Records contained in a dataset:

/-- R57: no source counts in a tally, and no boundary has a schedule, a load or a rule set to work on. -/
def State.still (s : State) : Prop :=
  (∀ i, (s.source i).state ≠ .listening ∧ (s.source i).state ≠ .vouching) ∧ s.rules.transitions = [] ∧
  s.loader.state ≠ .verifying ∧ s.scale.clearPending = false

/-- R83, R91: the history entries of records applied in this order at the boundary of T = `t`, from generation `g` and
D `d`. -/
def historyOf (t : Nat) : BitVec 16 → Option Nat → List Record → List HistoryEntry
  | _, _, [] => []
  | g, d, r :: rs =>
    let e : HistoryEntry :=
      { gen := g + 1, kind := .shift, id := some r.id, instant := r.affected.map (instantOf r.change),
        affected := r.affected, dAfter := d, shift := none, applied := some t }
    match r.change with
    | .leap .insert _ => { e with kind := .insert, dAfter := d.map (· + 1) } :: historyOf t (g + 1) d rs
    | .leap .delete _ =>
      { e with kind := .delete, dAfter := d.map (· - 1) } :: historyOf t (g + 1) (d.map (· - 1)) rs
    | .baseline x => { e with kind := .baseline, dAfter := some x } :: historyOf t (g + 1) (some x) rs
    | .shift z o _ => { e with shift := some (z, o) } :: historyOf t (g + 1) d rs

/-- R90, R93: how many positions a roll call for `tag` finds as `m`, taken now. -/
def State.found (s : State) (tag : Nat) (m : RollMark) : Nat :=
  (allPos.filter fun p => decide ((s.pos p).rollMark tag = m)).length

/-- R171, R174: notice `n` waits on the board of position `p`, or its transfer has begun. -/
def State.told (s : State) (p : Pos) (n : Notice) : Prop :=
  (∃ e ∈ (s.lane p).board, e.notice = n) ∨ ∃ x, (s.lane p).sending = some x ∧ x.bytes = parcel n.code n.bytes

/-- R101, R102: a frame with the card segments `segs` qualifies no new value at position `p`: an EMPTY position stays EMPTY, the
card of another one keeps its intent, held generation and ready tag, and a controller its role. -/
def State.unmoved (segs : List (BitVec 48)) (s : State) (p : Pos) : Prop :=
  let x := s.pos p
  let c := segmentOf segs p
  let i := (x.sIntent.feed (readIntent c.intent)).steady.getD x.intent
  if x.state = .empty then i = .idle
  else i ≠ .idle ∧ i = x.intent ∧ (x.sHeld.feed c.held).steady.or x.held = x.held ∧
    (x.sReady.feed c.ready.toNat).steady.getD x.ready = x.ready ∧
    (p.val < 2 → (x.sRole.feed (readRole c.role)).steady.getD x.role = x.role)

/-! ### Boards -/

/-- R171: the class of a notice: 2 change, 1 roster and source, 0 service. -/
def Notice.classNumber (n : Notice) : Nat := if n.code < 0x58 then 2 else if n.code < 0x5C then 1 else 0

/-- R173: entry `x` is at least as old as `y`; of one moment, the lower kind code and then the lower subject goes first. -/
def BoardEntry.goesFirst (x y : BoardEntry) : Prop :=
  x.joined < y.joined ∨ x.joined = y.joined ∧
    (x.notice.code < y.notice.code ∨ x.notice.code = y.notice.code ∧ x.notice.subject ≤ y.notice.subject)

/-! ### What a tally counts, and what it makes of a record -/

/-- R61: the weight of an origin. -/
def State.originWeight (s : State) : SourceOrigin → Nat
  | .network => s.value Config.weightNetwork
  | .satellite => s.value Config.weightSatellite
  | .operator => s.value Config.weightOperator

/-- R58, R61: what entry `i` adds to the count of the effective views that meet `f`: its origin's weight, where it is
VOUCHING. -/
def State.addsTo (s : State) (f : Fin 16 → EffView → Bool) (i : Fin 16) : Nat :=
  match (s.source i).state, (s.source i).key, (s.source i).vouched with
  | .vouching, some k, some v =>
    if f i (v.effective s.time.t) then s.originWeight k.origin else 0
  | _, _, _ => 0

/-- R58: the count of the effective views that meet `f`. -/
def State.sumOf (s : State) (f : Fin 16 → EffView → Bool) : Nat := (allEntries.map (s.addsTo f)).sum

/-- R58, R60: the effective view `v` of entry `i` is a vouch for change `c`. -/
def State.countsFor (s : State) (c : Change) (i : Fin 16) (v : EffView) : Bool :=
  match c, s.scale.d with
  | .leap k e, some _ => decide (v.leap = some (k, e))
  | .baseline x, d => decide (v.ds = x) && decide (d ≠ some x) && !s.sched.marks.get i
  | _, _ => false

/-- R58: the vouch tally of a change. -/
def State.vouches (s : State) (c : Change) : Nat := s.sumOf (s.countsFor c)

/-- R58, R66: an entry of OPERATOR origin is among the vouchers of a change. -/
def State.operatorVouches (s : State) (c : Change) : Bool :=
  decide (0 < s.sumOf fun i v => s.countsFor c i v && decide ((s.source i).key.map SourceKey.origin = some .operator))

/-- R58: the agreement tally. -/
def State.agrees (s : State) : Nat := s.sumOf fun _ v => decide (s.scale.d = some v.ds) && v.leap.isNone

/-- R59: the opposition tally of a record. -/
def State.opposes (s : State) (r : Record) : Nat :=
  match r.change, r.affected, s.time.t with
  | .leap _ _, some a, some n => if r.state ≠ .settling ∧ a - s.value Config.horizon ≤ n then s.agrees else 0
  | _, _, _ => 0

/-- R64: the reason for which a tally withdraws a record before it places newcomers (both hold: MET, log 8). -/
def State.fallsAway (s : State) (r : Record) : Option Reason :=
  let meets := match r.change with
    | .baseline x => decide (s.scale.d = some x)
    | _ => false
  match r.state with
  | .heard | .contested =>
    if meets then some .met
    else if r.origin = .sources ∧ s.vouches r.change = 0 then some .lapsed else none
  | .qualified | .held => if meets then some .met else none
  | _ => none

/-- R58: the changes that the effective views of the entries name. -/
def State.named (s : State) : List Change :=
  allEntries.flatMap fun i =>
    match (s.source i).effective s.time.t with
    | some v => .baseline v.ds :: (v.leap.toList.map fun l => .leap l.1 l.2)
    | none => []

/-- R62, R65: a change that a tally has to place. -/
def State.isNewcomer (s : State) (c : Change) : Bool :=
  decide (0 < s.vouches c) && s.records.all (fun r => !r.change.sameKey c) &&
    s.sched.listed.all fun x => !x.change.sameKey c

/-- R62: newcomer `a` is placed before newcomer `b`. -/
def State.placedFirst (s : State) (a b : Change) : Bool :=
  decide (s.vouches b < s.vouches a) || decide (s.vouches a = s.vouches b) &&
    match a, b with
    | .leap k e, .leap _ e' => decide (e < e') || decide (e = e') && decide (k = .insert)
    | .leap _ _, .baseline _ => true
    | .baseline x, .baseline y => decide (x < y)
    | _, _ => false

/-- R62: the HEARD record `a` is displaced before `b`. -/
def State.yieldsFirst (s : State) (a b : Record) : Bool :=
  let age (r : Record) : Nat := match r.created with
    | none => 0
    | some x => x + 1
  decide (s.vouches a.change < s.vouches b.change) || decide (s.vouches a.change = s.vouches b.change) &&
    (decide (age a < age b) || decide (age a = age b) && decide (a.id < b.id))

/-- R66: two changes that cannot both be true. -/
def Change.excludes : Change → Change → Bool
  | .leap .insert e, .leap .delete e' => decide (e = e')
  | .leap .delete e, .leap .insert e' => decide (e = e')
  | .baseline x, .baseline y => decide (x ≠ y)
  | _, _ => false

/-- R66: the rivals of a change among `rs` that stand, at quorum `q`. -/
def standingAmong (q : Nat) (rs : List Record) (c : Change) : List Record :=
  rs.filter fun x => c.excludes x.change && (decide (x.state ≠ .heard) || decide (q ≤ x.vouch))

/-- R66, R73: the state in which a record of this change qualifies. -/
def State.qualifiesAs (s : State) : Change → RecordState
  | .baseline x => if s.scale.d = none ∨ s.operatorVouches (.baseline x) = true then .qualified else .held
  | _ => .qualified

/-- R66: what the judgement of a tally makes of record `r`, one of the records `rs`. -/
def State.asJudged (s : State) (rs : List Record) (r : Record) : Record :=
  let q := s.value Config.quorum
  if r.state = .heard ∧ q ≤ r.vouch then
    if standingAmong q rs r.change = [] then { r with state := s.qualifiesAs r.change }
    else { r with state := .contested, preContest := some .heard }
  else if (r.state = .qualified ∨ r.state = .held) ∧ r.origin = .sources ∧
      (rs.any fun x => r.change.excludes x.change && decide (x.state = .heard) && decide (q ≤ x.vouch)) = true then
    { r with state := .contested, preContest := some r.state }
  else r

/-- R70: a record that opposition withdraws. -/
def Record.isOpposed (q : Nat) (r : Record) : Bool :=
  r.change.isLeap && (decide (r.state = .qualified) || decide (r.state = .contested)) && decide (q ≤ r.oppose)

/-- R68: what the release of a tally makes of record `r`, one of the records `rs` that are left. -/
def State.asReleased (s : State) (rs : List Record) (r : Record) : Record :=
  let q := s.value Config.quorum
  if r.state = .contested ∧ standingAmong q rs r.change = [] then
    match r.preContest.getD .heard with
    | .heard => { r with preContest := none, state := if q ≤ r.vouch then s.qualifiesAs r.change else .heard }
    | st => { r with preContest := none, state := st }
  else r

/-- R57: the state in which a tally judges the records (R66): counts, lapse and MET, the purge of the withdrawn list and the
newcomers are done. -/
def State.weighed (s : State) : State :=
  ((((s.tallyCounts s.voters).tallyAgreement.tallyLapse).tallyPurge s.voters).tallyNewcomers s.voters)

/-! ### The check of an image -/

/-- R143: the check value of bytes: from a register of ones, each bit of each byte (the least significant first) shifts it
toward its least significant end, the polynomial's lower terms, reflected, entering where the bit and the one shifted out
differ; then every bit is inverted. -/
def checkValue (bytes : List Byte) : BitVec 32 :=
  let terms : List Nat := [26, 23, 22, 16, 12, 11, 10, 8, 7, 5, 4, 2, 1, 0]
  let polynomial : BitVec 32 := terms.foldl (fun a e => a ||| (1#32 <<< (31 - e))) 0
  let bits := bytes.flatMap fun b => (List.range 8).map fun i => b.getLsbD i
  ~~~ (bits.foldl (fun r bit => if r.getLsbD 0 != bit then (r >>> 1) ^^^ polynomial else r >>> 1) (BitVec.allOnes 32))

/-- R189: the number in `n` bytes of an image from byte `i` on, the most significant first. -/
def imageNumber (image : List Byte) (i n : Nat) : Nat :=
  ((image.drop i).take n).foldl (fun a b => 256 * a + b.toNat) 0

/-- R189: transition `i` as the bytes of an image give it. -/
def imageEntry (image : List Byte) (i : Nat) : Transition :=
  { zone := imageNumber image (8 + 8 * i) 1
    offset := (BitVec.ofNat 16 (imageNumber image (9 + 8 * i) 2)).toInt
    instant := imageNumber image (11 + 8 * i) 5
    skipped := false }

/-- R144, items 5 to 7: transition `i` of an image fails one of them. -/
def entryFails (image : List Byte) (i : Nat) : Prop :=
  let x := imageEntry image i
  let y := imageEntry image (i - 1)
  x.zone < 1 ∨ 15 < x.zone ∨ x.offset < -720 ∨ 840 < x.offset ∨
    1 ≤ i ∧ ¬ (y.zone < x.zone ∨ y.zone = x.zone ∧ y.instant < x.instant)

/-- R143, R144: what the verification of a staged image gives, in the order of its checks. -/
def Judges (l : Loader) (result : Except (Code × Nat) RuleStore) : Prop :=
  let b := l.buffer
  let n := (l.length - 12) / 8
  if imageNumber b (l.length - 4) 4 ≠ (checkValue (b.take (l.length - 4))).toNat then
    result = .error (.checkFailed, 255)
  else if imageNumber b 0 1 ≠ 1 ∨ imageNumber b 1 1 ≠ n ∨ imageNumber b 2 4 ≠ l.serial.toNat ∨ imageNumber b 6 2 ≠ 0 then
    result = .error (.badContent, 255)
  else
    (∀ i, i < n → entryFails b i → (∀ j, j < i → ¬ entryFails b j) → result = .error (.badContent, i)) ∧
    ((∀ i, i < n → ¬ entryFails b i) →
      result = .ok { serial := l.serial, transitions := (List.range n).map (imageEntry b) })

/-! ### Layouts of payloads, field by field, the first bit of a byte the most significant -/

/-- R188: the key of a change in three bytes (log 17). -/
def layoutKey : Change → List Byte
  | .leap _ e => beBytes 3 e
  | .baseline x => beBytes 3 x
  | .shift z _ _ => beBytes 3 z

/-- R187: the three bytes of key and value in a record. -/
def layoutValue : Change → List Byte
  | .leap _ e => beBytes 3 e
  | .baseline x => beBytes 3 x
  | .shift z o _ => [BitVec.ofNat 8 z] ++ signed16 o

/-- R187: two bits of a roll-call result. -/
def layoutRoll (roll : Option Roll) (p : Pos) : BitVec 2 :=
  match roll.map fun (r : Roll) => r.get p with
  | some .ready => 0
  | some .notReady => 1
  | some .notCounted => 2
  | none => 3

/-- R187: a SCHEDULE record. -/
def layoutRecord (agreement : Nat) (roll : Option Roll) (r : Record) : List Byte :=
  [BitVec.ofNat 8 r.id,
    BitVec.ofNat 2 r.change.kindNumber ++ BitVec.ofNat 3 r.state.number ++ BitVec.ofNat 2 r.origin.number ++
      BitVec.ofBool r.restored,
    BitVec.ofBool r.late ++ BitVec.ofNat 2 ((r.preContest.map RecordState.number).getD 0) ++
      BitVec.ofNat 4 (r.tag.getD 0) ++ 0#1] ++
  layoutValue r.change ++ beBytes 5 (r.affected.getD 0) ++
  [BitVec.ofNat 8 r.vouch, BitVec.ofNat 8 r.oppose, BitVec.ofNat 8 agreement] ++ beBytes 5 (r.created.getD 0) ++
  (match r.window, r.affected with
    | some w, some a =>
      let i := match r.change with
        | .leap .insert _ => a + 1
        | _ => a
      beBytes 4 (BitVec.ofNat 13 (i - w.start) ++ 0#3 ++ BitVec.ofNat 16 w.length).toNat
    | _, _ => [0, 0, 0, 0]) ++
  [BitVec.ofNat 8 ((r.window.map Window.dOld).getD 0),
    layoutRoll roll 0 ++ layoutRoll roll 1 ++ layoutRoll roll 2 ++ layoutRoll roll 3,
    layoutRoll roll 4 ++ layoutRoll roll 5 ++ layoutRoll roll 6 ++ layoutRoll roll 7,
    layoutRoll roll 8 ++ layoutRoll roll 9 ++ layoutRoll roll 10 ++ layoutRoll roll 11]

/-- R187: the fields of a record fit their bits. -/
def Record.fitsLayout (r : Record) : Prop :=
  (∀ st ∈ r.preContest, st.number < 4) ∧ (∀ k ∈ r.tag, k < 16) ∧
  ∀ w ∈ r.window, ∀ a ∈ r.affected, a + 1 - w.start < 8192 ∧ w.length < 65536

/-- R187: an item of the withdrawn list. -/
def layoutListed (x : Listed) : List Byte :=
  [BitVec.ofNat 8 x.change.kindNumber] ++ layoutKey x.change ++ [BitVec.ofNat 8 x.reason.number] ++
  beBytes 5 (x.since.getD 0)

/-- R187: a history entry. -/
def layoutHistory (e : HistoryEntry) : List Byte :=
  beBytes 2 e.gen.toNat ++
  [0#4 ++ BitVec.ofBool e.dAfter.isSome ++ BitVec.ofNat 3 e.kind.number, BitVec.ofNat 8 (e.id.getD 0)] ++
  beBytes 5 (e.instant.getD 0) ++ beBytes 5 (e.affected.getD 0) ++
  [BitVec.ofNat 8 (e.dAfter.getD 0), BitVec.ofNat 8 ((e.shift.map Prod.fst).getD 0)] ++
  signed16 ((e.shift.map Prod.snd).getD 0) ++ beBytes 5 (e.applied.getD 0)

/-- R188: SOURCE_STATE of an entry that is not FREE. -/
def layoutSource (i : Fin 16) (e : Source) (spent : Bool) : List Byte :=
  let leap := e.vouched.bind View.leap
  [BitVec.ofNat 8 i.val,
    (match e.key with
      | some k => BitVec.ofNat 4 k.pos.val ++ 0#2 ++ BitVec.ofNat 2 k.origin.number
      | none => 0),
    0#1 ++ BitVec.ofNat 3 e.state.number ++ BitVec.ofNat 4 e.run,
    BitVec.ofBool e.vouched.isSome ++
      (match leap.map LeapView.kind with
        | none => 0#2
        | some .insert => 1#2
        | some .delete => 2#2) ++
      BitVec.ofBool ((leap.map LeapView.inferred).getD false) ++ BitVec.ofBool spent ++ 0#3,
    BitVec.ofNat 8 ((e.vouched.map View.ds).getD 0)] ++
  beBytes 3 ((leap.map LeapView.day).getD 0) ++ beBytes 5 (e.lastHeard.getD 0) ++ beBytes 5 (e.allocated.getD 0)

■ WHAT YOU WILL DO
Set down again, word for word, the stretch of records from the line with "[BitVec.ofNat 8 ((r.window.map" to the line with "some .delete => 2#2) ++", both of those lines included.

■ ANSWER SECTION
  [BitVec.ofNat 8 ((r.window.map Window.dOld).getD 0),
    layoutRoll roll 0 ++ layoutRoll roll 1 ++ layoutRoll roll 2 ++ layoutRoll roll 3,
    layoutRoll roll 4 ++ layoutRoll roll 5 ++ layoutRoll roll 6 ++ layoutRoll roll 7,
    layoutRoll roll 8 ++ layoutRoll roll 9 ++ layoutRoll roll 10 ++ layoutRoll roll 11]

/-- R187: the fields of a record fit their bits. -/
def Record.fitsLayout (r : Record) : Prop :=
  (∀ st ∈ r.preContest, st.number < 4) ∧ (∀ k ∈ r.tag, k < 16) ∧
  ∀ w ∈ r.window, ∀ a ∈ r.affected, a + 1 - w.start < 8192 ∧ w.length < 65536

/-- R187: an item of the withdrawn list. -/
def layoutListed (x : Listed) : List Byte :=
  [BitVec.ofNat 8 x.change.kindNumber] ++ layoutKey x.change ++ [BitVec.ofNat 8 x.reason.number] ++
  beBytes 5 (x.since.getD 0)

/-- R187: a history entry. -/
def layoutHistory (e : HistoryEntry) : List Byte :=
  beBytes 2 e.gen.toNat ++
  [0#4 ++ BitVec.ofBool e.dAfter.isSome ++ BitVec.ofNat 3 e.kind.number, BitVec.ofNat 8 (e.id.getD 0)] ++
  beBytes 5 (e.instant.getD 0) ++ beBytes 5 (e.affected.getD 0) ++
  [BitVec.ofNat 8 (e.dAfter.getD 0), BitVec.ofNat 8 ((e.shift.map Prod.fst).getD 0)] ++
  signed16 ((e.shift.map Prod.snd).getD 0) ++ beBytes 5 (e.applied.getD 0)

/-- R188: SOURCE_STATE of an entry that is not FREE. -/
def layoutSource (i : Fin 16) (e : Source) (spent : Bool) : List Byte :=
  let leap := e.vouched.bind View.leap
  [BitVec.ofNat 8 i.val,
    (match e.key with
      | some k => BitVec.ofNat 4 k.pos.val ++ 0#2 ++ BitVec.ofNat 2 k.origin.number
      | none => 0),
    0#1 ++ BitVec.ofNat 3 e.state.number ++ BitVec.ofNat 4 e.run,
    BitVec.ofBool e.vouched.isSome ++
      (match leap.map LeapView.kind with
        | none => 0#2
        | some .insert => 1#2
        | some .delete => 2#2) ++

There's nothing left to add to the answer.